Sources - mixed two tutorials:
- [https://medium.com/@anderson.riciamorim/a-quick-guide-to-use-your-own-data-in-gpt-with-retrieval-augmented-generation-73f3e9d54bcd]
- but libraries not cooperating, so leaning into [https://python.langchain.com/v0.2/docs/integrations/vectorstores/pinecone/]

In [None]:
# Using venv in vscode
# open new terminal
# python3 -m venv venv
# then Cmd-Shift-P and select Python: Select Interpreter

In [None]:
%pip install --upgrade --quiet  \
    langchain-pinecone \
    langchain-openai \
    langchain \
    langchain-community \
    pypdf \
    python-dotenv

In [None]:
import os
from dotenv import load_dotenv, find_dotenv

load_dotenv(find_dotenv(), override=True)

In [5]:
from langchain_community.document_loaders import TextLoader
from langchain_openai import OpenAIEmbeddings
from langchain.text_splitter import RecursiveCharacterTextSplitter
from pypdf import PdfReader

file = 'Honeywell-HEV320-Cool-Mist-Humidifier-Manual.pdf'
reader = PdfReader(file)
text = ""
for page in reader.pages:
    text += page.extract_text() + "\n"
text_splitter = RecursiveCharacterTextSplitter(
    separators=["\n\n", "\n", " ", ""],
    chunk_size=1000,
    chunk_overlap=200)
chunks = text_splitter.create_documents(texts=[text])

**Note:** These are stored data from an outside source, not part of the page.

-- ==== Sys2Proof/Machine/CmdJob.lean ====
section
/-!
DEFINITION. The host commands of the job, stream, bed and Gibbs groups, CUT_NOW, the kernel commands and STEP_BIND (R468).
-/
namespace Sys2Proof.Machine
open Sys2Proof

/-- A host command names an existing ring set. -/
def onSet (h : Head) (r : State) : Out := noUnit (decide (h.set < 16)) r

/-- NOP. -/
def execNop (h : Head) (s : State) : Out := onSet h (s.hostCmd h 0x00 h.set fun s => s.done h 0x00 0 0)

/-- JOB_OPEN (R469). -/
def execJobOpen (h : Head) (params paramSize : Nat) (s : State) : Out :=
  onSet h (s.hostCmd h 0x01 h.set fun s => s.cmdJobOpen h params paramSize)

/-- JOB_CLOSE (R705): applied at the next step boundary. -/
def execJobClose (h : Head) (s : State) : Out := onSet h (s.boundaryCmd h 0x02 (.jobClose h))

/-- JOB_END (R427, R474). -/
def execJobEnd (h : Head) (ctx : Nat) (s : State) : Out :=
  onSet h (s.hostCmd h 0x03 (jobEndCtx h.set ctx) fun s => s.cmdJobEnd h (jobEndCtx h.set ctx))

/-- JOB_DISCARD (R474). -/
def execJobDiscard (h : Head) (ctx : Nat) (s : State) : Out :=
  onSet h (s.hostCmd h 0x04 h.set fun s => s.cmdJobDiscard h ctx)

/-- OPEN (R242, R471). -/
def execOpen (h : Head) (index count tokens params : Nat) (s : State) : Out :=
  onSet h (s.boundaryData h 0x10 (.open_ h index count tokens params) fun s => s.readStreamBlock params)

/-- SCORE (R242, R471). -/
def execScore (h : Head) (index count tokens params : Nat) (s : State) : Out :=
  onSet h (s.boundaryData h 0x11 (.score h index count tokens params) fun s => s.readStreamBlock params)

/-- FORK (R252, R253). -/
def execFork (h : Head) (parent gen mode count children seeds : Nat) (s : State) : Out :=
  onSet h (s.boundaryData h 0x12 (.fork h parent gen mode count children seeds) fun s => s.readFork mode count children seeds)

/-- APPEND (R243). -/
def execAppend (h : Head) (index gen count tokens : Nat) (s : State) : Out :=
  onSet h (s.boundaryCmd h 0x13 (.append h index gen count tokens))

/-- RESUME (R243). -/
def execResume (h : Head) (index gen : Nat) (s : State) : Out := onSet h (s.boundaryCmd h 0x14 (.resume h index gen))

/-- CLOSE (R244, R704). -/
def execClose (h : Head) (index gen : Nat) (s : State) : Out := onSet h (s.boundaryCmd h 0x15 (.close h index gen))

/-- SET_LOAD (R250). -/
def execSetLoad (h : Head) (set count tokens : Nat) (s : State) : Out :=
  onSet h (s.boundaryData h 0x16 (.setLoad h set count tokens) fun s => s.hostRead tokens (4 * count))

/-- BED_STAGE (R283, R296). -/
def execBedStage (h : Head) (bed flags epoch : Nat) (s : State) : Out :=
  onSet h (s.boundaryCmd h 0x30 (.bedStage h bed flags epoch))

/-- BED_LOAD (R283). -/
def execBedLoad (h : Head) (bed host offset length : Nat) (s : State) : Out :=
  onSet h (s.boundaryCmd h 0x31 (.bedLoad h bed host offset length))

/-- BED_COMMIT (R283, R288). -/
def execBedCommit (h : Head) (bed flipStep digest : Nat) (s : State) : Out :=
  onSet h (s.boundaryData h 0x32 (.bedCommit h bed flipStep digest) fun s => s.hostRead digest 48)

/-- BED_DROP (R283). -/
def execBedDrop (h : Head) (bed : Nat) (s : State) : Out := onSet h (s.boundaryCmd h 0x33 (.bedDrop h bed))

/-- GIBBS_MODEL_LOAD (R304 to R308). -/
def execGibbsModelLoad (h : Head) (desc work workSize : Nat) (s : State) : Out :=
  onSet h (s.boundaryCmd h 0x40 (.gibbsModelLoad h desc work workSize))

/-- GIBBS_MODEL_DROP (R320). -/
def execGibbsModelDrop (h : Head) (handle : Nat) (s : State) : Out := onSet h (s.boundaryCmd h 0x41 (.gibbsModelDrop h handle))

/-- CHAIN_OPEN (R316, R319, R320). -/
def execChainOpen (h : Head) (index handle init seedMode seed temp clampLayers cflags clampPtr host user : Nat) (s : State) : Out :=
  onSet h (s.boundaryCmd h 0x42 (.chainOpen h index handle init seedMode seed temp clampLayers cflags clampPtr host user))

/-- CHAIN_SET (R313, R320). -/
def execChainSet (h : Head) (index gen select temp clampLayers cflags clampPtr : Nat) (s : State) : Out :=
  onSet h (s.boundaryCmd h 0x43 (.chainSet h index gen select temp clampLayers cflags clampPtr))

/-- CHAIN_WRITE (R320). -/
def execChainWrite (h : Head) (index gen layers host : Nat) (s : State) : Out :=
  onSet h (s.boundaryCmd h 0x44 (.chainWrite h index gen layers host))

/-- CHAIN_READ (R320). -/
def execChainRead (h : Head) (index gen layers host : Nat) (s : State) : Out :=
  onSet h (s.boundaryCmd h 0x45 (.chainRead h index gen layers host))

/-- GIBBS_RUN (R322 to R327); no more entries of its list are read than a run may have. -/
def execGibbsRun (h : Head) (chains layers output list sweeps burn interval progressEvery result resultSize : Nat) (s : State) : Out :=
  onSet h (s.boundaryData h 0x46 (.gibbsRun h chains layers output list sweeps burn interval progressEvery result resultSize)
    fun s => s.hostRead list (4 * Nat.min chains 65536))

/-- CUT_NOW (R412). -/
def execCutNow (h : Head) (s : State) : Out := onSet h (s.boundaryCmd h 0x60 (.cutNow h))

/-- KERNEL_LOAD (R154, R702). -/
def execKernelLoad (h : Head) (host size : Nat) (s : State) : Out :=
  onSet h (s.hostCmd h 0x80 h.set fun s => s.loadKernel h.set h host size)

/-- KERNEL_UNLOAD (R702). -/
def execKernelUnload (h : Head) (handle : Nat) (s : State) : Out :=
  onSet h (s.hostCmd h 0x81 h.set fun s => s.unloadKernel h.set h handle)

/-- STEP_BIND (R473): the entry count is checked before the parameter data is read. -/
def execStepBind (h : Head) (count list : Nat) (s : State) : Out :=
  onSet h (s.hostCmd h 0x82 h.set fun s =>
    if count = 0 ∨ 64 < count then s.done h 0x82 0x0003 0
    else s.withData h 0x82 (s.readBind count list) fun d => s.boundaryCommand h.set (.stepBind h count list) d)

end Sys2Proof.Machine
end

embeddings = OpenAIEmbeddings()

In [None]:
from pinecone import Pinecone, ServerlessSpec
from langchain_pinecone import PineconeVectorStore
import time

pc = Pinecone(api_key=os.environ.get("PINECONE_API_KEY"))

index_name = "my-index"

if index_name not in [index_info["name"] for index_info in pc.list_indexes()]:
    pc.create_index(
        name=index_name,
        dimension=1536,
        metric="cosine",
        spec=ServerlessSpec(cloud="aws", region="us-east-1"),
    )
    while not pc.describe_index(index_name).status["ready"]:
        time.sleep(1)

index = pc.Index(index_name)

docsearch = PineconeVectorStore.from_documents(chunks, embeddings, index_name=index_name)

In [13]:
query = "How often should I clean my humidifier?"
docs = docsearch.similarity_search(query)
print(docs[0].page_content)

6 7CARING FOR YOUR HUMIDIFIER  (Continued)
To keep your humidifier running efficiently, clean it regularly. Weekly cleaning is 
recommended. All maintenance should be done in the kitchen or bathroom on a water resistant surface near a faucet. Do not wash any components of this humidifier  in a dishwasher.
To properly clean your humidifier we recommend the separate processes of Scale 
Removal and Disinfecting. These two processes must be done separately.
Before CleaningCARING FOR YOUR HUMIDIFIERCARING FOR YOUR FILTER  (Continued)
To prolong the life of your Wicking Filter, turn it over each time you fill the Water Tank. This will keep the top of the Filter from drying out and will help the Filter to age more evenly.
If you notice the Filter getting hard, you may soak it in cool water to 
loosen mineral buildup. This will temporarily improve the performance of the Wicking Filter until a replacement Filter is purchased.


In [14]:
query = "Do I need to change the filter?"
docs = docsearch.similarity_search(query)
print(docs[0].page_content)

like the Honeywell HHM10 or H10C, available at retailers or on HoneywellPluggedIn.com.USING YOUR HUMIDIFIER Step 1
CARING FOR YOUR FILTER
It is recommended you change your Wicking Filter every 30-60 days depending on water quality and usage. If you have hard water you may need to replace your filter more frequently.
Change your filter if you notice:• The filter is hard and crusty• The filter starts to give off an odor• Moisture output is decreasedBe sure to use only genuine Honeywell Replacement  
Filters which are Protec
® antimicrobially treated. This  
helps prevent the migration of mold, algae and bacteria  
on the filter.Replacement Wicking  
Filter Honeywell  
HC-888 Series Type C
 Step 2  Step 3


In [31]:
from langchain import PromptTemplate
import langchain
from langchain.chains.retrieval_qa.base import RetrievalQA

from langchain.chat_models import ChatOpenAI
# import openai
# openai.api_key=os.getenv("OPENAI_KEY")

llm = ChatOpenAI(model_name="gpt-4o", temperature=0, openai_api_key=os.getenv("OPENAI_KEY"))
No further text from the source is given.